Birth è il terzo lungometraggio della giovane regista sudcoreana Yoo Ji-young, in concorso al quarantunesimo Torino Film Festival.
Jay (Han Hae-in) è una giovane scrittrice al suo secondo romanzo e convive con il suo fidanzato Gun-woo (Lee Han-ju) che lavora in una scuola privata di inglese. Appaiono entrambi realizzati. Lei è lanciata nel mondo della letteratura, mentre lui è uno stimato e anziano collaboratore del proprietario della scuola che gli offre una promozione a direttore della nuova filiale. Tutto sembra andare secondo i piani di entrambi, ma Jay rimane involontariamente incinta.
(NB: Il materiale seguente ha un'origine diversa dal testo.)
/-- COALESCE_ENQUEUE (R115): the lowest pending ID moves into the queue while QFILL is below 1024. -/
def opCoalesceEnqueue (s : Block) : Block :=
  if 1024 ≤ s.qfill then s
  else match (List.range 512).find? (fun e => s.bt (R.DISP_PEND (e / 32)) (e % 32)) with
    | none => s
    | some e => (s.setB (R.DISP_PEND (e / 32)) (e % 32) false).enqueue e

/-- The first held stall-class completion, in the order of arrival, is admitted while QFILL is below 960 (R114).
(log 107, DESIGN CHOICE) -/
def Block.admitHeld (s : Block) : Block :=
  match s.disp.held with
  | [] => s
  | x :: xs =>
    if s.qfill < 960 then (({ s with disp := { s.disp with held := xs } } : Block).enqueue x.event).admitted x else s

/-- EVENT_POST_SOFTWARE: a write of DISP_EV_POST (R113, R114, R121). -/
def opEventPostSoftware (snd : Sender) (v : Word) (s : Block) : Block :=
  let ev := fld v 0 10
  if 0x180 ≤ ev ∧ ev ≤ 0x1FF then s.postStall (.core snd.agent.val ev)
  else s.refuse true R.DISP_EV_POST snd .range

/-- DISP_COUNTER_WRITE: a write of DISP_DC_COUNT rearms the selected counter (R112, R124). -/
def opDispCounterWrite (v : Word) (s : Block) : Block :=
  let d := s.fl R.DISP_DC_SEL 0 9
  s.setCtr d { s.ctr d with count := fld v 0 16, reload := fld v 16 16 }

/-! ### Time-outs (R116 to R118) -/

/-- The active time mode: true for DECK (R116). -/
def Block.tact (s : Block) : Bool :=
  let m := s.fl R.DISP_CTRL 0 2
  if m = 0 then s.bt R.TB_STAT 1 else m == 2

/-- ceil(d / 1 000 000) + 1 (R116, R117). -/
def svcTicks (d : Nat) : Nat := (d + 999999) / 1000000 + 1

/-- The time-out of a wait expires (R107): WAKE := TIMEOUT, WAKE_DC := 0. (log 104, DESIGN CHOICE) -/
def Block.expire (s : Block) (t : Nat) : Block := s.wakeThd t 2 0

/-- The threads whose wait carries a time-out, in ascending TID order. -/
def Block.timed (s : Block) : List Nat :=
  (List.range 256).filter (fun t => decide ((s.thd t).st = .blocked) && decide ((s.thd t).tmo ≠ .none))

/-- Conversion of the pending time-outs at a change of the active mode (R117); `dt` is the Deck Time at the
change and `deck` the new mode. -/
def Block.convertTmo (s : Block) (deck : Bool) (dt : Nat) : Block :=
  let s := forL s.timed (fun t s =>
    let x := s.thd t
    match x.tmo with
    | .deck d => if deck then s else if d ≤ dt then s.expire t else s.setThd t { x with tmo := .svc (svcTicks (d - dt)) }
    | .svc r => if deck then s.setThd t { x with tmo := .deck (dt + r * 1000000) } else s
    | .none => s) s
  s.flag R.DISP_ERR 3 dispPage 3

/-- A change that may change the active time mode: where it does, the time-outs are converted with the Deck Time
before the change (R117). -/
def Block.keepMode (s : Block) (f : Block → Block) : Block :=
  let s' := f s
  if s.tact = s'.tact then s' else s'.convertTmo s'.tact s.tb.dt

/-- A step or reload of Deck Time shifts every pending DECK deadline (R118). -/
def Block.shiftTmo (s : Block) (delta : Int) : Block :=
  if s.tact then
    forL s.timed (fun t s =>
      let x := s.thd t
      match x.tmo with
      | .deck d => s.setThd t { x with tmo := .deck ((d : Int) + delta).toNat }
      | _ => s) s
  else s

/-- The Service Tick of the sorted delay list (R116). -/
def Block.svcTmo (s : Block) : Block :=
  forL s.timed (fun t s =>
    let x := s.thd t
    match x.tmo with
    | .svc r => if r ≤ 1 then s.expire t else s.setThd t { x with tmo := .svc (r - 1) }
    | _ => s) s

/-- WAIT_TIMEOUT (R116): the time-out of a thread expires when its deadline has come. -/
def opWaitTimeout (t : Nat) (s : Block) : Block :=
  let x := s.thd t
  if x.st = .blocked then
    match x.tmo with
    | .deck d => if d ≤ s.tb.dt then s.expire t else s
    | .svc r => if r = 0 then s.expire t else s
    | .none => s
  else s

/-- The counter that satisfies a WAIT at once (R107): the one named, or the lowest bound one for ANY.
(log 103, DESIGN CHOICE) -/
def Block.firedFor (s : Block) (t dc : Nat) (any : Bool) : Option Nat :=
  if any then (s.disp.dc.find? (fun e => e.2.tid == t && decide (0 < e.2.fired))).map Prod.fst
  else if 0 < (s.ctr dc).fired then some dc else none

/-- THREAD_WAIT: a write of DISP_CMD with OP WAIT by core h (R107, R116, R122). TMO 0b11 is refused with RANGE (R122) before
the test for a running thread (STATE, R107): the spec gives no order of the two. (log 84, DEDUCED) -/
def opThreadWait (h : Nat) (snd : Sender) (v : Word) (s : Block) : Block :=
  let dc := fld v 4 9
  let any := v.getLsbD 13
  let tmo := fld v 14 2
  if snd.agent.val = h ∧ tmo = 3 then (s.refuse true (R.DISP_CMD h) snd .range).badCmd
  else withRunning h snd (fun t s =>
    if !any && (s.ctr dc).tid != t then s.refuseCmd (R.DISP_CMD h) snd
    else if tmo = 2 ∧ ¬ s.tact then s.refuseCmd (R.DISP_CMD h) snd
    else match s.firedFor t dc any with
      | some d =>
        (s.setCtr d { s.ctr d with fired := (s.ctr d).fired - 1 }).setThd t { s.thd t with wake := 1, wakeDc := d }
      | none =>
        let w := s.rd64 (R.DISP_WAIT_LO h)
        let tm : Tmo := if tmo = 0 then .none
          else if tmo = 1 then (if s.tact then .deck (s.tb.dt + w) else .svc (svcTicks w))
          else .deck w
        let s := s.setThd t { s.thd t with st := .blocked, waitAny := any, waitDc := dc, tmo := tm }
        opWaitTimeout t s) s

/-- A write of DISP_CMD of core h (R110, R122): TMO 0b11 is refused whatever the OP. -/
def opDispCmd (h : Nat) (snd : Sender) (v : Word) (s : Block) : Block :=
  let op := fld v 0 4
  if snd.agent.val ≠ h then s.refuse true (R.DISP_CMD h) snd .agent
  else if fld v 14 2 = 3 then (s.refuse true (R.DISP_CMD h) snd .range).badCmd
  else if op = 1 then opThreadYield h snd s
  else if op = 2 then opThreadWait h snd v s
  else if op = 3 then opThreadExit h snd s
  else s.refuse true (R.DISP_CMD h) snd .range

/-! ### Cores, timer and PLIC (R101, R103, R105) -/

/-- CORE_RELEASE: a write of DISP_CORE_REL, W1S; a core newly released starts at DISP_BOOT_ADDR (R101). On a Hub
the cores are off (R17). -/
def opCoreRelease (v : Word) (s : Block) : Block :=
  if s.isHub then s
  else forN 8 (fun h s =>
    if v.getLsbD h && !s.bt R.DISP_CORE_REL h then
      let s := s.setB R.DISP_CORE_REL h true
      { s with disp := { s.disp with corePc := sset (fun _ => 0) s.disp.corePc h (s.rd64 R.DISP_BOOT_ADDR_LO) } }
    else s) s

/-- MACHINE_TIMER_INTERRUPT of core h: the line is 1 while Deck Time ≥ DISP_MTIMECMP (R103). -/
def opMachineTimer (h : Nat) (s : Block) : Block :=
  s.setB (R.DISP_IRQ_STAT h) 1 (decide (s.rd64 (R.DISP_MTIMECMP_LO h) ≤ s.tb.dt))

/-- A write of DISP_MSIP: the machine software interrupt line of core h follows its bit 0 (R103, R122). -/
def opMachineSoftware (h : Nat) (v : Word) (s : Block) : Block :=
  (s.wr (R.DISP_MSIP h) (v &&& 1#32)).setB (R.DISP_IRQ_STAT h) 2 (v.getLsbD 0)

/-- The pending source of the highest priority enabled for context x, the lowest number among equals (R105). -/
def Block.plicBest (s : Block) (x : Nat) : Nat :=
  ((List.range 512).foldl (fun (best : Nat × Nat) src =>
    let p := s.fl (R.PLIC_PRIO src) 0 3
    if s.bt (R.PLIC_PEND (src / 32)) (src % 32) && s.bt (R.PLIC_EN (16 * x + src / 32)) (src % 32)
        && decide (best.2 < p) then (src, p) else best) (0, 0)).1

/-- The interrupt notification of context x: the best pending source lies above the context's threshold (R105). -/
def Block.plicNotice (s : Block) (x : Nat) : Bool :=
  s.plicBest x != 0 && decide (s.fl (R.PLIC_THR x) 0 3 < s.fl (R.PLIC_PRIO (s.plicBest x)) 0 3)

/-- A write of PLIC_EN: source 0 cannot be enabled (R105). -/
def opPlicEnable (a : Nat) (v : Word) (s : Block) : Block :=
  s.wr a (if (a - R.PLIC_EN 0) % 0x40 = 0 then v &&& 0xFFFFFFFE#32 else v)

/-- PLIC_CLAIM: a read of PLIC_CLAIM_x (R105, R125). A read by an agent other than a core claims nothing. -/
def opPlicClaim (x : Nat) (snd : Sender) (s : Block) : Block :=
  if 8 ≤ snd.agent.val then s.reply 0
  else
    let src := s.plicBest x
    if src = 0 then s.reply 0
    else
      let s := s.setB (R.PLIC_PEND (src / 32)) (src % 32) false
      ({ s with disp := { s.disp with plicSvc := src :: s.disp.plicSvc } }).reply src

/-- The page of a PLIC source (R105), found by its number. -/
def sourcePage (src : Nat) : Option Nat :=
  ((List.range 0x604).find? (fun n => pageSource (0x40000000 + n * 0x1000) == some src
    && (pageAt n).isSome)).map (fun n => 0x40000000 + n * 0x1000)

/-- PLIC_COMPLETE: a write of PLIC_CLAIM_x (R105). A completion of a source that the context does not enable is
ignored, as the PLIC specification states. -/
def opPlicComplete (x : Nat) (v : Word) (s : Block) : Block :=
  let src := v.toNat
  if src < 512 ∧ s.bt (R.PLIC_EN (16 * x + src / 32)) (src % 32) = true ∧ s.disp.plicSvc.contains src = true then
    let s := { s with disp := { s.disp with plicSvc := s.disp.plicSvc.filter (· != src) } }
    match sourcePage src with
    | some page => s.plicSense page
    | none => s
  else s

/-! ### Memory errors (R119) -/

/-- DISPATCH_ECC_ERROR (R119): `kind` 0 thread, 1 counter. -/
def opDispatchEcc (kind idx : Nat) (uncorr : Bool) (s : Block) : Block :=
  if uncorr then
    let s := if kind = 0 then
        (s.setThd idx { s.thd idx with st := .suspended, tmo := .none }).unready idx
      else s.setCtr idx { s.ctr idx with en := false }
    let s := s.wrN R.DISP_ECC_INFO (idx % 512 + (kind % 2) * 512 + 1024)
    let s := s.flag R.DISP_ERR 6 dispPage 6
    s.archive 0x05 0 1 2 (s.rdN R.DISP_ERR) (s.rdN R.DISP_ECC_INFO) 0
  else s.flag R.DISP_ERR 5 dispPage 5

/-! ### The thread and counter windows (R123, R124) -/

/-- A write of DISP_TH_CFG: level and affinity of the selected thread; a READY thread moves to the tail of its new
level (R107, R123). -/
def opThCfgWrite (snd : Sender) (v : Word) (s : Block) : Block :=
  let t := s.thSel
  if fld v 5 8 = 0 then s.refuse true R.DISP_TH_CFG snd .range
  else
    let x := s.thd t
    let s := s.setThd t { x with level := fld v 0 5, aff := fld v 5 8 }
    if x.st = .ready ∧ x.level ≠ fld v 0 5 then s.joinTail t else s

/-- A write of DISP_DC_CFG: binding and subscriptions of the selected counter; a subscription that names a
reserved event is refused (R113, R124). -/
def opDcCfgWrite (snd : Sender) (v : Word) (s : Block) : Block :=
  let d := s.fl R.DISP_DC_SEL 0 9
  if 0x200 ≤ fld v 9 10 ∨ 0x200 ≤ fld v 20 10 then s.refuse true R.DISP_DC_CFG snd .range
  else s.setCtr d { s.ctr d with
    tid := fld v 0 8, en := v.getLsbD 8, subA := fld v 9 10, subAEn := v.getLsbD 19,
    subB := fld v 20 10, subBEn := v.getLsbD 30 }

/-- A write of DISP_DC_STAT: W1C bits of the selected counter (R124). -/
def opDcStatWrite (v : Word) (s : Block) : Block :=
  let d := s.fl R.DISP_DC_SEL 0 9
  let c := s.ctr d
  s.setCtr d { c with firedOvf := c.firedOvf && !v.getLsbD 8, missed := c.missed && !v.getLsbD 9 }

/-- A write of DISP_CTRL: TMODE 0b11 is refused; a change of the active mode converts the time-outs (R117, R121). -/
def opDispCtrlWrite (snd : Sender) (v : Word) (s : Block) : Block :=
  if fld v 0 2 = 3 then s.refuse true R.DISP_CTRL snd .range
  else s.keepMode (fun s => s.setF R.DISP_CTRL 0 3 (fld v 0 3))

/-- The state code of a thread (R123). -/
def ThSt.code : ThSt → Nat
  | .free => 0 | .suspended => 1 | .ready => 2 | .running => 3 | .blocked => 4

/-- What a read of DISP_TH_STATE returns. -/
def Block.thStateWord (s : Block) : Nat :=
  let x := s.thd s.thSel
  x.st.code + x.core * 16 + x.wake * 128 + x.wakeDc * 512

/-- What a read of DISP_RUN of core h returns (R122). -/
def Block.runWord (s : Block) (h : Nat) : Nat :=
  match s.runningOn h with
  | none => 0
  | some t =>
    let x := s.thd t
    t + x.level * 2 ^ 8 + 2 ^ 16 + x.wake * 2 ^ 17 + x.wakeDc * 2 ^ 19

/-- What a read of DISP_STAT returns (R121). -/
def Block.dispStatWord (s : Block) : Nat :=
  (if s.tact then 1 else 0) + s.qfill * 2 + (if s.disp.held.isEmpty then 0 else 2 ^ 12) + s.disp.rdy.length * 2 ^ 13

/-- What a read of DISP_DC_CFG returns. -/
def Block.dcCfgWord (s : Block) : Nat :=
  let c := s.ctr (s.fl R.DISP_DC_SEL 0 9)
  c.tid + (if c.en then 2 ^ 8 else 0) + c.subA * 2 ^ 9 + (if c.subAEn then 2 ^ 19 else 0) + c.subB * 2 ^ 20
    + (if c.subBEn then 2 ^ 30 else 0)
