/-- A REMOTE carrel's command item of this cycle (R224, R359): the SEQ rises at each loop run. A carrel that the pass did not
finish repeats its item for one cycle and sends the run's i_ref in the next (R228, R238). A step carrel carries P_c, the
position one cycle after the profile tick (R182), `rem` ticks from now. -/
def Block.cmdItem (s : Block) (c n rem : Nat) : Block :=
  let l := s.lp c
  let x := s.prf c
  let old := sget (fun _ => {}) s.red.out c
  let home := s.psSt c == 7 && !x.ref
  let set8 := home && x.method == 8
  let it : Option CmdItem :=
    if s.outOf c = 1 then
      some { seq := (l.seq + 1) % 65536, en := true, home := home && !set8, homeSet := set8, step := !set8,
             value := if set8 then intPart x.p else s.posAfter c rem }
    else if l.owed || s.loopDue c n && !l.late then
      some { seq := (l.seq + 1) % 65536, en := true, home := home && !set8, homeSet := set8,
             value := if set8 then intPart x.p else if l.late then l.iold else l.iref }
    else none
  let s := s.setLp c { l with owed := l.late }
  match it with
  | none => s
  | some i =>
    let s := s.setLp c { s.lp c with seq := i.seq }
    { s with red := { s.red with out := sset (fun _ => {}) s.red.out c (if i = old then old else i) } }

/-- Enabled taps of wing w, ascending. -/
def Block.taps (s : Block) (w : Nat) : List Nat := (List.range 16).filter (fun t => s.bt (R.WING_TAP w t) 15)

/-- The value of a tap. -/
def Block.tapVal (s : Block) (w t : Nat) : Int := s.node (48 * w + s.fl (R.WING_TAP w t) 0 6) (s.fl (R.WING_TAP w t) 8 4)

/-- Whether tap 0 crosses the level between two successive frames in the selected direction (R235). (log 48, DEDUCED) -/
def crosses (sel : Nat) (level a b : Int) : Bool :=
  let up := decide (a < level) && decide (level ≤ b)
  let dn := decide (level < a) && decide (b ≤ level)
  (sel == 1 && up) || (sel == 2 && dn) || (sel == 3 && (up || dn))

/-- TRACE_FRAME at FBD + 620 (R235). (log 48, DEDUCED) -/
def Block.traceFrame (s : Block) (w n : Nat) : Block :=
  let st := s.diaSt w
  if s.pageEn (wingPg w) = false ∨ s.fl (R.WING_DIAG_MODE w) 0 2 ≠ 1 ∨ ¬ (st = 1 ∨ st = 2) ∨ n % s.fl (R.WING_TR_DECIM w) 0 8 ≠ 0 then s
  else
    let taps := s.taps w
    let ring := 16384 / (1 + taps.length)
    let size := ring * (1 + taps.length)
    let p0 := s.fl (R.LEDGER_WPTR w) 0 14
    let v0 := s.tapVal w 0
    let s := s.ledgerPut w (n % 2 ^ 32 : Nat)
    let s := forL taps (fun t s => s.ledgerPut w (s.tapVal w t)) s
    let s := s.setF (R.LEDGER_WPTR w) 0 14 ((p0 + 1 + taps.length) % size)
    let s := s.setF (R.WING_DIAG_STAT w) 16 16 (satAdd (s.fl (R.WING_DIAG_STAT w) 16 16) 1 65535)
    let d := s.dia w
    let hit := match d.lastTap with
      | some a => crosses (s.fl (R.WING_TR_TRIG w) 0 2) (s.rdI (R.WING_TR_LEVEL w)) a v0
      | none => false
    let s := s.setDia w { d with lastTap := some v0 }
    if st = 1 then
      if hit then
        let post := s.fl (R.WING_TR_POST w) 0 14
        let s := s.setF (R.LEDGER_TRIG_PTR w) 0 14 p0
        let s := s.setDia w { s.dia w with post := post }
        if post = 0 then s.diaDone w else s.setF (R.WING_DIAG_STAT w) 0 2 2
      else s
    else
      let s := s.setDia w { s.dia w with post := d.post - 1 }
      if d.post ≤ 1 then s.diaDone w else s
Birth o della frantumazione della coppia
Il tema principale dell’opera è la raffigurazione di desideri contrapposti di due individui. La maternità della donna si trasforma nel vulnus del rapporto di coppia. Jay non vuole avere il bambino perché questo le impedirebbe di continuare nella sua carriera letteraria, mentre Gun-woo lo desidera per costruire una famiglia. Lo scontro tra i due protagonisti appare fin da subito un braccio di ferro, con la donna che vuole abortire e il compagno desiste. Ma Jay è costretta a continuare dai medici che le sconsigliano l’intervento per il suo precario stato fisico. Così assistiamo a un parallelismo tra lei che alle prese con il suo nuovo romanzo che si intitola “Birth” racconta la sua ostilità per il suo stato. Mentre lui accetta di diventare direttore della filiale e lavora alacremente in prima persona alla ristrutturazione della sede.
Birth va al di là della lotta della donna per il controllo del proprio corpo e di una società maschilista, dove la donna deve restare a casa e quando diventa madre le si impedisce qualsiasi altra aspirazione. L’opera si concentra sulla messa in scena di due visioni completamente inconciliabili. Da un lato c’è l’”io” di Jay che vuole essere solo ed esclusivamente un’artista e dedicarsi completamente alla scrittura. Dichiara più volte che non vuole avere il bambino e quando un medico le prospetta che l’aborto le potrebbe causare sterilità, lei afferma il suo disinteresse visto “che non voglio avere figli”. Detto in presenza del compagno, che, al contrario, desidera i figli e creare una classica famiglia piccolo borghese. Gun-woo persegue il “noi”: la coppia, la compagna, la scuola, gli alunni, la comunità. Libertà individuale e regole collettive.
La nascita dello scontro tra individui
La gravidanza diventa così il campo di scontro e di messa a fuoco delle incompatibilità di carattere tra Jay e Goon-woo fino al climax finale. In un montaggio parallelo abbiamo l’inizio del travaglio di Jay subito dopo il funerale della sua mentore letteraria mentre Gun-woo è a cena con i colleghi di lavoro per festeggiare l’inaugurazione della nuova sede. Nella stessa sera il parto della donna avrà un esito infelice, mentre Goon-woo aggredisce violentemente il suo titolare dopo aver scoperto che questi vuole dare il posto di direttore della nuova filiale a un altro.
Yoo sceglie inquadrature molto strette, in cui prevalgono i set interni. Il senso di claustrofobia della messa in scena è una chiara cifra formale per quella vissuta dalla protagonista che si sente intrappolata. La densità emotiva è valorizzata dall’assenza di musica extradiegetica, in presenza di una colonna sonora composta dai suoni naturali. In questo senso è importante il suono provocato da Jay battendo i tasti del suo computer mentre scrive, che si sentono durante i titoli di coda. A conferma di una ritrovata libertà individuale e nella consapevolezza assoluta della strada da percorrere.
Birth tra sogni individuali e incubo collettivo
Jay e Gun-Woo sognano in modo diverso, ma il loro incubo lo vivono insieme. La lampada fulminata del lampione vicino la loro abitazione, poco dopo l’inizio di Birth, mentre passa Gun-woo è una chiara metafora della notte che cala su di lui. Uno sprofondare nel buio dei mesi successivi. E, in opposizione, quando Jay ripassa alla fine del film, dopo aver fatto visita in carcere per l’ultima volta alll’ex fidanzato, ecco che la luce rifulge improvvisamente mentre passa sotto lo stesso lampione. Il percorso di una strada nel buio del dramma e del dolore.
Birth risulta un’opera interessante, implacabile nella sua messa in scena, con cui Yoo Ji-young compie un’anamnesi dei rapporti umani dal valore assoluto.